The lyrics are available as text files in this article. This time, I rewrote it with reference to this code.

What we will get this time

  1. Song title
  1. Artist name
  2. Lyricist
  3. Composer
  4. Lyrics

These are the above five. The output format is csv.

The site scraped this time is "Uta-Net: Lyrics Search Service".


import re
import time
import requests
import pandas as pd
from bs4 import BeautifulSoup

The contents of the code

# Get the website and output it in text format
def load(url):
    res = requests.get(url)
 #HTTPError throws HTTPError if the HTTP request returns a failed status code
 #Get response body in text format
    return res.text

# Get html tag
def get_tag(html, find_tag):
    soup = BeautifulSoup(str(html), 'html.parser')
    tag = soup.find_all(find_tag)
    return tag

# Convert to a data structure that can be handled by the program
def parse(html):
    soup = BeautifulSoup(str(html), 'html.parser')
 Remove #html tag
    simple_row = soup.getText()
    simple_row = simple_row.replace('\n', '')
    simple_row = simple_row.replace(' ', '')
 #Delete alphanumeric characters (if needed)
    #simple_row = re.sub(r'[a-zA-Z0-9]', '', music_row)
 #Delete sign
 simple_row = re.sub (r'[<> ♪ `''" "・… _!?!-/:-@ [-` {-~]','', simple_row)
 #Delete notice
 simple_row = re.sub (r'Note:. +','', Simple_row)
    return simple_row

# Acquisition of song information for each
def get_info(url):
    base_url = 'https://www.uta-net.com/'
    html = load(url)
 #Store url for each song
    song_url = []
 #Store song
    song_info = []
    songs_info = []
 #Get song url
 Store url of #td
    for td in get_tag(html, 'td'):
 Get #a element
        for a in get_tag(td, 'a'):
 Whether the #href attribute contains song
            if 'song' in a.get ('href'):
 Add #url to array
                song_url.append(base_url + a.get('href'))
 #Get song information
    for i, page in enumerate(song_url):
 print ('{} song: {}'. format (i + 1, page))
        html = load(page)
        song_info = []
        for h2 in get_tag(html, 'h2'):
 Cast to str once to do #id search
            h2 = str(h2)
 #Whether or not it is a class element that stores lyrics
            if r'class="prev_pad"' in h2:
 #Remove unnecessary data
                simple_row = parse(h2)
                #print(simple_row, end = '\n')
                for h2 in get_tag(html, 'h2'):
                    h2 = str(h2)
                    simple_row = parse(h2)

        for h3 in get_tag(html, 'h3'):
            h3 = str(h3)
            if r'itemprop="byArtist"' in h3:
                simple_row = parse(h3)

        for h4 in get_tag(html, 'h4'):
            h4 = str(h4)
            if r'itemprop="lyricist"' in h4:
                music = parse(h4)

        for h4 in get_tag(html, 'h4'):
            h4 = str(h4)
            if r'itemprop="composer"' in h4:
                simple_row = parse(h4)

        for div in get_tag(html, 'div'):
            div = str(div)
            if r'itemprop="text"' in div:
                simple_row = parse(div)
 # 1 second wait (reduces server load)
    return songs_info

def create_df(file_name, url):
 #Create a data frame
    #df = pd.DataFrame('Song_Title', 'Artist', 'Lyricist', 'Composer', 'Lyric')
    df = pd.DataFrame(get_info(url))
    df = df.rename(columns={0:'Song_Title', 1:'Artist', 2:'Lyricist', 3:'Composer', 4:'Lyric'})
 # CSV file output
    csv = df.to_csv("csv/{}.csv".format(file_name))
    return csv

By running the above code, you are ready for scraping.

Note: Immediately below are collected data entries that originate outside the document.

theorem settleOne_meets {c c' : Ctx} {o : Nat} (h : c.settleOne o = some c') : c'.meets = c.meets ∧ c'.barm = c.barm := by
  have hentry : ∀ c'', (c.dueEntry o (c.lastOwned o)).map (fun e => ({ c with
      paths := mset c.paths e.runs { Path.start e.pc e.lanes e.mode e.pend e.last e.place with arms := e.arms }
      stack := dropLastOf (Entry.dueAt o (c.lastOwned o)) c.stack } : Ctx)) = some c'' → c''.meets = c.meets ∧ c''.barm = c.barm := by
    intro c'' h
    rw [Option.map_eq_some_iff] at h
    obtain ⟨e, he, rfl⟩ := h
    exact ⟨rfl, rfl⟩
  unfold Ctx.settleOne at h
  dsimp only at h
  split at h
  · exact hentry _ h
  · next r hr =>
    split at h
    · cases h; exact ⟨rfl, rfl⟩
    · split at h
      · exact hentry _ h
      · split at h
        · split at h
          · cases h; exact ⟨rfl, rfl⟩
          · cases h; exact ⟨rfl, rfl⟩
        · cases h

theorem settle_meets (n : Nat) : ∀ c : Ctx, (c.settle n).meets = c.meets ∧ (c.settle n).barm = c.barm := by
  induction n with
  | zero => intro c; exact ⟨rfl, rfl⟩
  | succ n ih =>
    intro c
    unfold Ctx.settle
    cases hq : c.idleOwners.findSome? c.settleOne with
    | none => exact ⟨rfl, rfl⟩
    | some c' =>
      rw [List.findSome?_eq_some_iff] at hq
      obtain ⟨l1, o, l2, -, h2, -⟩ := hq
      have := settleOne_meets h2
      have h3 := ih c'
      exact ⟨h3.1.trans this.1, h3.2.trans this.2⟩

theorem finishGangs_none (s : State) (l : Nat) (h : ∀ q ∈ (s.launch l).gangs, q.2.state = .placed → s.gangOver q.2.teams = false) :
    s.finishGangs l = s := by
  unfold State.finishGangs
  generalize (s.launch l).gangs = gs at h
  induction gs with
  | nil => rfl
  | cons a gs ih =>
    rw [List.foldl_cons, if_neg]
    · exact ih fun q hq => h q (by simp [hq])
    · rintro ⟨h1, h2⟩
      rw [h a (by simp) h1] at h2; cases h2

theorem trap_enters (x : Exe) (h : TrapInfo) (fn n : Nat) (tr : Machine.Trans) (hgr : x.s.group x.gid = x.g) (hpath : mget x.g.ctx.paths x.pid = some x.p)
    (hh : x.g.handler = none) (hm : h.code < 0x10 → x.g.tmask.getLsbD h.code = true) (hf : x.s.trapFn x.launch = some fn)
    (ht : x.s.findTrans x.eid x.launch.obj fn x.g.width (x.launch.budget x.g.role) x.hall = some (n, tr)) :
    x.EntersHandler fn n tr h (x.s.takeTrap x.gid x.pid x.p h) := by
  let H : Handler := ⟨BitVec.ofNat 8 h.code, h.lanes, x.p.pc, h.flags, h.opnds, x.pid, (x.having { x.p with stage := .none }).ctx, 0, 0, x.p.mode⟩
  let g1 := x.g.mapLanes (lanesOf h.lanes) fun _ => pushFrame fn n
  let G : Group := { g1 with ctx := ⟨[(g1.fresh, Path.start tr.entry h.lanes x.p.mode [] none .core)], [], [], [], []⟩, handler := some H, fresh := g1.fresh + 1 }
  obtain ⟨L, hL⟩ : ∃ L, g1 = { x.g with lanes := L } := Group.mapLanes_lanes _ _ x.g
  have key : x.s.takeTrap x.gid x.pid x.p h = if h.code = 0x0E then ((x.entered n).setGroup x.gid G).bump x.eid 17 x.team.core 1 else (x.entered n).setGroup x.gid G := by
    unfold State.takeTrap State.takeTrapOr
    simp only [hgr]
    rw [if_neg (by rw [hh]; decide), if_neg (by rintro ⟨h1, h2⟩; rw [hm h1] at h2; cases h2)]
    simp only [show x.s.trapFn (x.s.launch (x.s.team x.g.team).launch) = some fn from hf]
    simp only [show x.s.findTrans (x.s.launch (x.s.team x.g.team).launch).enclave (x.s.launch (x.s.team x.g.team).launch).obj fn x.g.width ((x.s.launch (x.s.team x.g.team).launch).budget x.g.role) ((x.s.team x.g.team).core / 8) = some (n, tr) from ht]
    rw [mupd_some _ _ _ _ hpath]
    show (if h.code = 0x0E then (State.useTrans (State.countEntry (x.s.setGroup x.gid G) x.eid x.team.core x.p.stage) n).bump x.eid 17 x.team.core 1 else (State.useTrans (State.countEntry (x.s.setGroup x.gid G) x.eid x.team.core x.p.stage) n)) = _
    rw [Exe.entered_eq]
  have hgrp : (x.s.takeTrap x.gid x.pid x.p h).group x.gid = G := by
    rw [key]
    split
    · exact State.group_setGroup (x.entered n) x.gid G
    · exact State.group_setGroup (x.entered n) x.gid G
  constructor
  · rw [hgrp]; simp only [G, hL]; rfl
  · intro l
    rw [hgrp]
    exact Group.lane_mapLanes (fun _ => pushFrame fn n) _ (nodup_lanesOf _) x.g l
  · rw [hgrp, key]
    split <;> rfl
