-- ==== Sys2Proof/Tests/Slice0.lean ====
section
/-! SUPPORT. Tests of the model: ill-formed terms that the check refuses, words written from the encoding tables of the spec,
single steps whose results are worked out from the spec's words, and for each obligation a state and operands that meet its
hypotheses. -/

namespace Sys2Proof.Tests

set_option Elab.async false

open Sys2Proof Sys2Proof.Machine

/-! Well-formed and ill-formed terms, one for each check. -/

/-- The modifiers of a plain form with n results. -/
def c (n : BitVec 2) : Ctl := ⟨false, n, 0, 0⟩
/-- A value, an immediate, a branch target and a table index as operands. -/
def v (n : BitVec 28) : Opnd := .val false false n
def m (n : Int) : Opnd := .imm (BitVec.ofInt 30 n)
def t (n : Int) : Opnd := .target (BitVec.ofInt 28 n)
def b (n : BitVec 28) : Opnd := .table n

theorem test_wf_iadd : (Instr.iadd (c 1) .wrap .i32 [v 1, v 2]).check = none := by decide +kernel
theorem test_ill_no_form : (Instr.iadd (c 1) .wrap .f32 [v 1, v 2]).check = some .noForm := by decide +kernel
theorem test_ill_guard : (Instr.brc ⟨true, 0, 0, 0⟩ [v 1, t 4]).check = some .guard := by decide +kernel
theorem test_ill_ndef : (Instr.iadd (c 2) .wrap .i32 [v 1, v 2]).check = some .ndef := by decide +kernel
theorem test_ill_operands : (Instr.iadd (c 1) .wrap .i32 [v 1]).check = some .operands := by decide +kernel
theorem test_ill_target : (Instr.iadd (c 1) .wrap .i32 [v 1, t 4]).check = some .operands := by decide +kernel
theorem test_ill_special : (Instr.iadd (c 1) .wrap .i32 [v 1, .special 9 0]).check = some .special := by decide +kernel
theorem test_ill_too_many : (Instr.phi (c 1) .i32 (List.replicate 8 (v 1))).check = some .tooMany := by decide +kernel
theorem test_ill_stub : (Instr.reservedMajorStub 0x77 0 (c 0) 0 0 []).check = some .stub := by decide +kernel
theorem test_ill_stub_words : (Instr.reservedMajorStub 0x78 0 (c 0) 0 0 [0xD4000000]).check = some .stub := by decide +kernel

/-! Words from the encoding tables. -/

/-- The words decode to the instruction, whatever follows, and it has these words. -/
def decodes (q : List Nat × Instr) : Bool :=
  let ws : List Word := q.1.map (BitVec.ofNat 32)
  decode (ws ++ [0xFFFFFFFF]) == (.ok q.2, [0xFFFFFFFF]) && encode q.2 == some ws && q.2.wf

/-- Words of the integer forms. -/
def integerWords1 : List (List Nat × Instr) :=
  [([0x0], .nop (c 0) []),
    ([0x2324000, 0x40000005], .const (c 1) .i32 [m 5]),
    ([0x4944000, 0x4, 0x5], .iadd (c 1) .ss .i8 [v 4, v 5]),
    ([0x5C68000, 0x4, 0x5, 0x6], .iadd (c 2) .cy .i64 [v 4, v 5, v 6]),
    ([0x7544000, 0x4, 0x5], .isub (c 1) .us .p8x4 [v 4, v 5]),
    ([0x8B44000, 0x4, 0x5], .imul (c 1) .hs .i32 [v 4, v 5]),
    ([0xA364000, 0x4, 0x5, 0x6], .imad (c 1) .wrap .i32 [v 4, v 5, v 6]),
    ([0xC348000, 0x4, 0x5], .idiv (c 2) true .i32 [v 4, v 5]),
    ([0xCC44000, 0x4, 0x5], .idiv (c 1) false .i64 [v 4, v 5]),
    ([0xFB44000, 0x4, 0x5], .iminmax (c 1) .umax .i32 [v 4, v 5]),
    ([0x10584000, 0x4, 0x5, 0x6, 0x400000F8], .logic (c 1) .tbl3 [v 4, v 5, v 6, m 248]),
    ([0x12244000, 0x4, 0x40000003], .shift (c 1) .sar [v 4, m 3])]

theorem test_decode_integer_1 : integerWords1.all decodes = true := by decide +kernel

/-- Words of the integer forms. -/
def integerWords2 : List (List Nat × Instr) :=
  [([0x14024000, 0x4], .bits (c 1) .popc [v 4]),
    ([0x14684000, 0x4, 0x5, 0x6, 0x7], .bits (c 1) .ins [v 4, v 5, v 6, v 7]),
    ([0x16244000, 0x4, 0x7FFFFFFF], .clmul (c 1) false true [v 4, m (-1)]),
    ([0x18445800, 0x4, 0x5], .icmp (c 1) .ult .i64 [v 4, v 5]),
    ([0x1A044000, 0x4, 0x5], .plogic (c 1) .and [v 4, v 5]),
    ([0x1C764000, 0x6, 0x4, 0x5], .sel (c 1) .f32 [v 6, v 4, v 5]),
    ([0x1E084000, 0x4, 0x5, 0x40000004, 0x40000000], .addr (c 1) .sx [v 4, v 5, m 4, m 0]),
    ([0x20724000, 0x4], .cvti (c 1) (.sx .i64) [v 4])]

theorem test_decode_integer_2 : integerWords2.all decodes = true := by decide +kernel
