-- ==== Sys2Proof/Machine/Flags.lean ====
section
/-! DEFINITION. Every one-bit decision of the rules that is a flag or feeds one (10_state.md R40; the block has no arithmetic
condition codes): whether an encoder edge qualifies, whether a width is wide, whether a bar seeds the threshold, and the
conditions the controller tests. -/

namespace Sys2Proof.Machine

/-- An edge with timestamp `t` qualifies when none of its wheel has been counted since reset, or at least `ENC_DEBOUNCE`
units have passed since the last counted one (41_encoder.md R130). -/
abbrev qualifies (debounce : Nat) (seen : Bool) (lastT t : Time) : Prop :=
  seen = false ∨ debounce ≤ (sub64 t lastT).toNat

/-- `bit(w)`: wide is above the threshold, narrow is below it or equal (42_barcode.md R157). -/
def wide (threshold : BitVec 65) (w : Time) : Bool := threshold.toNat < w.toNat

/-- The bar about to be measured seeds the threshold (42_barcode.md R155, R156). -/
abbrev seedsThreshold (policy : SeedPolicy) (b : BarcodeRegs) : Prop :=
  b.threshValid = false ∨ (policy = .perSymbol ∧ b.edgeCount.val = 0)

/-- The obstacle condition, a signed comparison of raw Q16.16 values (44_controller.md R230). -/
abbrev State.obstacle (s : State) : Prop := s.distance < (s.par.obstacleCm : Int) * one

/-- The zero-control zone `e <= TOL_TICKS` (44_controller.md R232). -/
abbrev State.inZone (s : State) (e : Int) : Prop := e ≤ (s.par.tolTicks : Int)

/-- The Turn error is within tolerance: `abs(e) <= TOL_DEG * ONE` (44_controller.md R245). -/
abbrev State.settled (s : State) (e : Int) : Prop := (e.natAbs : Int) ≤ (s.par.tolDeg : Int) * one

/-- The steady window is full after `n` ticks (44_controller.md R233, R245). -/
abbrev State.windowFull (s : State) (n : Nat) : Prop := s.par.steadyWindow ≤ n

end Sys2Proof.Machine
end

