-- ==== Sys2Proof/Machine/Snapshot.lean ====
section
/-! DEFINITION. SNAP: the publication of a sensor snapshot (40_snapshot_sampler.md R121). -/

namespace Sys2Proof.Machine

/-- The record after one publication: a field whose valid bit is 0 keeps its value (R121). -/
def SnapshotRegs.publish (r : SnapshotRegs) (a : SnapArgs) : SnapshotRegs where
  heading    := if a.headingValid then a.heading else r.heading
  distance   := if a.distanceValid then a.distance else r.distance
  leftBlack  := if a.leftValid then a.leftBlack else r.leftBlack
  rightBlack := if a.rightValid then a.rightBlack else r.rightBlack

/-- SNAP (R121): one replace of the whole record. -/
def execSnap (a : SnapArgs) (s : State) : Result :=
  .next { s with snap := s.snap.publish a }

end Sys2Proof.Machine
end

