-- ==== Sys2Proof/Machine/Commands.lean ====
section
/-! DEFINITION. CPUSH and the eight command words (43_commands.md R190 to R200), and the controller's poll of the Command
Channel (R191). A command word acts when the controller pops it. -/

namespace Sys2Proof.Machine

/-- CPUSH (R190): the word is queued as it is, neither decoded nor checked. -/
def execCpush (c : CommandWord) (s : State) : Result := .next (s.pushCmd c)

/-- SETMODE.IDLE (R192). -/
def cmdSetmodeIdle (s : State) : State := s.enter .idle

/-- SETMODE.FWD (R193). -/
def cmdSetmodeFwd (s : State) : State := (s.setCounts 0 0).enter .forward

/-- SETMODE.BA (R194). -/
def cmdSetmodeBa (s : State) : State := (s.setCounts 0 0).enter .barcodeApproach

/-- SETMODE.TURN (R195). -/
def cmdSetmodeTurn (s : State) : State := s.enter .turn

/-- SETTICKS (R196): a negative operand is reserved and changes nothing. -/
def cmdSetticks (n : BitVec 32) (s : State) : State :=
  if 0 ≤ s32 n then s.setTarget (n.zeroExtend 64) else s

/-- SETBEAR (R197): relative to the whole degrees of the snapshot's heading, rounded down, modulo 360. -/
def cmdSetbear (delta : BitVec 32) (s : State) : State :=
  s.setBearing (BitVec.ofInt 16 ((s.heading / one + s32 delta) % 360))

/-- SETGAIN (R198): a selector above 5 is reserved and changes nothing. -/
def cmdSetgain (sel : Byte) (value : Q16) (s : State) : State :=
  s.setGains (s.ctl.gains.set sel value)

/-- RSTENC (R199): honoured in Idle and Turn only. -/
def cmdRstenc (s : State) : State :=
  match s.ctl.mode with
  | .idle => s.setCounts 0 0
  | .turn => s.setCounts 0 0
  | .forward => s
  | .barcodeApproach => s
  | .reverseTransition => s
  | .reverse => s

/-- The rule of a command word (R191). -/
def runCommand (c : Command) (s : State) : State :=
  match c with
  | .setmodeIdle => cmdSetmodeIdle s
  | .setmodeFwd => cmdSetmodeFwd s
  | .setmodeBa => cmdSetmodeBa s
  | .setmodeTurn => cmdSetmodeTurn s
  | .setticks n => cmdSetticks n s
  | .setbear delta => cmdSetbear delta s
  | .setgain sel value => cmdSetgain sel value s
  | .rstenc => cmdRstenc s

/-- The rule of a popped word: a reserved word changes nothing (30_encoding.md R102). -/
def runWord (w : CommandWord) (s : State) : State :=
  match decodeCommand s.par.modeChars w with
  | .ok c => runCommand c s
  | .error _ => s

/-- Step 1 of a control tick: `Pop(cmd_q)` once, and the rule of the word, if there is one (R191; 20_memory.md R64). -/
def poll (s : State) : State :=
  match s.cmdQ with
  | [] => s
  | w :: rest => runWord w { s with cmdQ := rest }

/-! ## The meanings of the command words -/

/-- SETMODE.IDLE. -/
def execSetmodeIdle (s : State) : Result := .next (cmdSetmodeIdle s)

/-- SETMODE.FWD. -/
def execSetmodeFwd (s : State) : Result := .next (cmdSetmodeFwd s)

/-- SETMODE.BA. -/
def execSetmodeBa (s : State) : Result := .next (cmdSetmodeBa s)

/-- SETMODE.TURN. -/
def execSetmodeTurn (s : State) : Result := .next (cmdSetmodeTurn s)

/-- SETTICKS. -/
def execSetticks (n : BitVec 32) (s : State) : Result := .next (cmdSetticks n s)

/-- SETBEAR. -/
def execSetbear (delta : BitVec 32) (s : State) : Result := .next (cmdSetbear delta s)

/-- SETGAIN. -/
def execSetgain (sel : Byte) (value : Q16) (s : State) : Result := .next (cmdSetgain sel value s)

/-- RSTENC. -/
def execRstenc (s : State) : Result := .next (cmdRstenc s)

end Sys2Proof.Machine
end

You can actually get the lyrics etc. by executing the code below. This time, I got the music of Minami-san. I also tried to make it easier to change the file name and url.

file_name = 'sample'
url = 'https://www.uta-net.com/artist/26099/'
url = 'https://www.uta-net.com/user/ranking/daily.html'
url = 'https://www.uta-net.com/user/ranking/monthly.html'
create_df(file_name, url)

Output result

Here is the data of the music acquired this time. Now you can analyze as many songs as you like. Screen Shot 2020-05-13 at 5.45.19.png

Summary from a digression (?)

I found it fun to make something that works as I intended. It has become an article with a strong self-satisfaction element, so I would like to update it later. (Since the explanation of the code is only commented out, ...) I also want to unify the writing style of Qiita in my own way. Next, I think I'll try natural language processing.